Abraham, subs. (popular).--A clothier's shop of the lowest description, where slop-made garments of shoddy cloth form the staple commodity together with second-hand clothes or hand-me-downs (q.v.). Chiefly localized in the East End of London, where these establishments are kept by Jews; hence probably the derivation of the term; adj. (old cant).--See Abram.

Abraham-Cove, Abraham-Man, Abram-Cove, Abram-Man, Tom of Bedlam's Man, or Bedlam Beggar, subs. (old cant).--It is difficult now-a-days to trace with certainty the origin of these terms, notwithstanding a wealth of matter on the subject. Nares describes the fraternity as a set of vagabonds who wandered about the country soon after the dissolution of the religious houses: the provision for the poor in those places being cut off and no other substituted. Thus, primarily, an Abraham-man was a vagabond, a beggar--tattered, unwashed, unkempt--and a thief withal. 'What an Abram!' an exclamation for a naked fellow. Harman, the earliest authority, refers to them as feigning madness (see quot.), and as having been resident in Bethlehem Hospital. Wards in the ancient Bedlam bore distinctive names of some saint or patriarch; that named after Abraham was devoted to a class of mendicant lunatics, who on certain days were permitted to go out begging. It is an open question whether the ward gave the name to the men or vice versâ. In either case, however, the use of the term 'Abraham' is in this connection possibly an allusion to the beggar Lazarus in Luke xvii. These mendicants bore a badge, but many assumed the distinction without right, and begged feigning lunacy. Hence, it may be, the more popular signification of the term--

2. An impostor, wandering about the country pretending to be mad, begging in the streets, and laying hands upon all trifles 'considered' or 'unconsidered' in his way. Dekker, in his English Villanies [1632], has many curious particulars of the habits of this class of impostors who were said to sham Abraham.

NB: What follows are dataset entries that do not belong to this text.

-- ==== Sys2Proof/Machine/Fennel.lean ====
section
/-! DEFINITION. Axis arrays (R179 to R199): descriptors and handles, the map and the victim rule, waves as line-set exchanges,
the place of an element, the map instructions, `axld` and `axst`, and the service of a home request (R71). -/

namespace Sys2Proof.Machine

open Sys2Proof

/-! ### Descriptors and handles (R179 to R182, R195) -/

/-- R179: the formats an axis array takes. -/
def axisFmt (f : Nat) : Bool := f = 2 || f = 3 || decide (7 ≤ f ∧ f ≤ 15)

/-- The used runs of a descriptor: lowest bit and length. -/
def descRuns (d : List Byte) : List (Nat × Nat) :=
  (List.range 8).filterMap fun i =>
    let w := at_ d (24 + 2 * i) 2
    if nbits w 9 8 = 0 then none else some (nbits w 5 0, nbits w 9 8 + 1)

/-- Every logical bit that the runs cover, with repeats. -/
def runBits (l : List (Nat × Nat)) : List Nat := l.flatMap fun r => (List.range r.2).map (r.1 + ·)

def AxArray.z (a : AxArray) : Nat := tySize a.fmt
/-- Positions that select the element within a 64-byte line. -/
def AxArray.lam (a : AxArray) : Nat := Nat.log2 (64 / a.z)
/-- P of R181. -/
def AxArray.pages (a : AxArray) : Nat := a.n - a.b - a.t

/-- The array that a descriptor names, in a slot, for a region of these clusters (map identity, stamps 0). -/
def parseAxis (d : List Byte) (slot rcb : Nat) (clusters : List Nat) : AxArray :=
  let n := nbits (at_ d 9 1) 5 0
  let t := nbits (at_ d 11 1) 3 0
  let first := nbits (at_ d 12 2) 11 0
  { slot := slot, region := rcb, first := first, fmt := nbits (at_ d 8 1) 3 0, n := n, b := nbits (at_ d 10 1) 4 0, t := t,
    mbase := BitVec.ofNat 64 (at_ d 0 8), soff := nbits (at_ d 16 4) 17 0, runs := descRuns d, map := List.range n,
    prev := List.range n, stamps := List.replicate n 0,
    tiles := (List.range (2 ^ t)).map fun q => clusters.getD ((first + q) / 16) 0 * 16 + (first + q) % 16 }

/-- R180, R181: is a descriptor refused? -/
def badAxis (d : List Byte) (a : AxArray) (clusters : Nat) : Bool :=
  let size := 2 ^ a.b * a.z
  let used := runBits a.runs
  at_ d 8 1 / 16 ≠ 0 || at_ d 9 1 / 64 ≠ 0 || at_ d 10 1 / 32 ≠ 0 || at_ d 11 1 / 16 ≠ 0 || at_ d 12 2 / 2 ^ 12 ≠ 0 ||
  at_ d 14 2 ≠ 0 || at_ d 16 4 / 2 ^ 18 ≠ 0 || at_ d 20 4 ≠ 0 || at_ d 40 24 ≠ 0 ||
  (List.range 8).any (fun i => nbits (at_ d (24 + 2 * i) 2) 7 6 ≠ 0 || nbits (at_ d (24 + 2 * i) 2) 15 10 ≠ 0) ||
  !axisFmt a.fmt || a.n = 0 || decide (44 < a.n) || decide (12 < a.t) || a.soff % 64 ≠ 0 ||
  decide (a.n < a.b + a.t) || decide (size < 64) || decide (65536 < size) || decide (16 * clusters < a.first + 2 ^ a.t) ||
  a.runs.any (fun r => a.n < r.1 + r.2) || decide (used.eraseDups.length ≠ used.length) ||
  (if a.pages = 0 then a.mbase ≠ 0 || decide (2 ^ 18 < a.soff + size)
   else a.mbase = 0 || a.mbase.toNat % size ≠ 0 || decide (2 ^ 18 < a.soff + 2 * size))

/-- The 19 bits of a handle that name an array in its region. -/
def AxArray.name (a : AxArray) : Nat := a.t * 2 ^ 15 + a.first * 8 + a.slot
/-- The handle (R182). -/
def AxArray.handle (a : AxArray) : Word := BitVec.ofNat 64 (2 ^ 63 + a.name)
/-- One number for an array of the device. -/
def AxArray.id (a : AxArray) : Nat := a.region * 2 ^ 19 + a.name

def findArr (s : State) (id : Nat) : Option AxArray := s.arrays.find? (·.id = id)
def putArr (s : State) (a : AxArray) : State := { s with arrays := s.arrays.map fun x => if x.id = a.id then a else x }

/-- R195: the array of a handle, for a context of its region. -/
def arrayOf (s : State) (h : Word) : Option AxArray :=
  if bits h 63 63 = 1 ∧ bits h 62 19 = 0 then
    (regionOf s (coreOf s.who)).bind fun r => findArr s (r.1 * 2 ^ 19 + bits h 18 0)
  else none

/-! ### Positions (R183) -/

/-- Where a physical index lies: a slice, or a register address in main memory. -/
inductive Spot where
  | slice (loc : Nat)
  | main (e : Word)

def AxArray.spot (a : AxArray) (x : Nat) : Spot :=
  if a.pages = 0 then .slice (sliceLoc (a.tiles.getD (x / 2 ^ a.b) 0) (a.soff + x % 2 ^ a.b * a.z))
  else .main (a.mbase + BitVec.ofNat 64 (x * a.z))

/-- The register address of a slice location (R90). -/
def sliceAddr (loc : Nat) : Word := BitVec.ofNat 64 ((2 ^ 34 - 1) * 2 ^ 30 + (loc - sliceBase))

/-- The address that an accessor uses for a spot. -/
def Spot.addr : Spot → Word
  | .slice loc => sliceAddr loc
  | .main e => e

/-! ### The wave's permutation, groups and line sets (R186) -/

def swapBits (x v u : Nat) : Nat := if x.testBit v = x.testBit u then x else Nat.xor (Nat.xor x (2 ^ v)) (2 ^ u)

/-- Where the wave carries the element at a physical index, and where it comes from. -/
def AxArray.carry (a : AxArray) (x : Nat) : Nat := a.swaps.foldl (fun x p => swapBits x p.1 p.2) x

/-- All values of some bits of a number. -/
def withBits (x : Nat) (l : List Nat) : List Nat :=
  l.foldr (fun u r => r.flatMap fun y => let c := if y.testBit u then y - 2 ^ u else y; [c, c + 2 ^ u]) [x]

/-- Numbers in rising order, without repeats. -/
def sortNat (l : List Nat) : List Nat := l.eraseDups.foldr (insertBy fun x y => decide (x ≤ y)) []

/-- The lines (by the physical index of their first element) of the line set that holds one. -/
def AxArray.lineSet (a : AxArray) (x : Nat) : List Nat :=
  let l := x / 2 ^ a.lam * 2 ^ a.lam
  let low := fun (p : Nat × Nat) => decide (min p.1 p.2 < a.lam)
  let free := (a.swaps.filter low).filterMap fun p => if max p.1 p.2 < a.lam then none else some (max p.1 p.2)
  let other := (a.swaps.filter fun p => !low p).foldl (fun x p => swapBits x p.1 p.2) l
  sortNat ((withBits l free) ++ (withBits other free))

/-- The outer positions of the wave, as block-number bits. -/
def AxArray.wBits (a : AxArray) : List Nat :=
  sortNat ((a.swaps.flatMap fun p => [p.1, p.2]).filterMap fun p => if a.b ≤ p then some (p - a.b) else none)

/-- A block number with the wave's bits clear: its group's number. -/
def AxArray.groupOf (a : AxArray) (k : Nat) : Nat := a.wBits.foldl (fun k u => if k.testBit u then k - 2 ^ u else k) k

/-- The line sets of a group in order, each by its lowest line. -/
def AxArray.lineSets (a : AxArray) (g : Nat) : List Nat :=
  let blocks := sortNat (withBits g a.wBits)
  (List.range (2 ^ a.b / 2 ^ a.lam)).flatMap fun o => blocks.filterMap fun k =>
    let x := k * 2 ^ a.b + o * 2 ^ a.lam
    if (a.lineSet x).head? = some x then some x else none

/-- Has the line set that holds a physical index been exchanged? -/
def AxArray.exchanged (a : AxArray) (x : Nat) : Bool :=
  let g := a.groupOf (x / 2 ^ a.b)
  match (a.lineSets g).findIdx? fun y => (a.lineSet x).head? = some y with
  | some i => decide (i < mapGet 0 a.cursors g)
  | none => false

/-- R188. -/
def AxArray.place (a : AxArray) (x : Nat) : Nat :=
  let new := physIndex a.map x
  if a.wave = 0 || a.exchanged new then new else physIndex a.prev x

/-- Block-number bits that the wave leaves alone, above the tile bits. -/
def AxArray.freeBits (a : AxArray) : List Nat :=
  ((List.range (a.n - a.b)).filter fun k => a.t ≤ k && !a.wBits.contains k)

/-- The d-th group of owner q, if q owns groups. -/
def AxArray.groupNo (a : AxArray) (q d : Nat) : Nat :=
  ((List.range a.freeBits.length).foldl (fun x i => if d.testBit i then x + 2 ^ (a.freeBits.getD i 0) else x) q)
def AxArray.owns (a : AxArray) (q : Nat) : Bool := a.wBits.all fun w => a.t ≤ w || !q.testBit w

/-- Groups of owner q whose progress bit is set. -/
def AxArray.doneGroups (a : AxArray) (q : Nat) : Nat :=
  (a.cursors.filter fun c => c.1 % 2 ^ a.t = q && decide ((a.lineSets c.1).length ≤ c.2)).length

/-- Has owner q exchanged everything it owns? -/
def AxArray.ownerDone (a : AxArray) (q : Nat) : Bool := !a.owns q || decide (2 ^ a.freeBits.length ≤ a.doneGroups q)

/-- The tile that owns the groups of tile q's blocks. -/
def AxArray.ownerOf (a : AxArray) (q : Nat) : Nat := a.wBits.foldl (fun k u => if u < a.t ∧ k.testBit u then k - 2 ^ u else k) q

Shakspeare also, in King Lear [1605], Act ii., Scene 3, describes and puts into the mouth of one of these characters the following words:

... the basest and most poorest shape, That ever penury in contempt of man, Brought near to beast: my face I'll grime with filth; Blanket my loins; elf all my hair in knots; And with presented nakedness outface The winds, and persecutions of the sky. The country gives me proof and precedent Of Bedlam beggars, who, with roaring voices, Strike in their numb'd and mortified bare arms Pins, wooden pricks, nails, sprigs of rosemary; And with this horrible object, from low farms, Poor pelting villages, sheep-cotes and mills, Sometime with lunatic bans, sometime with prayers, Enforce their charity.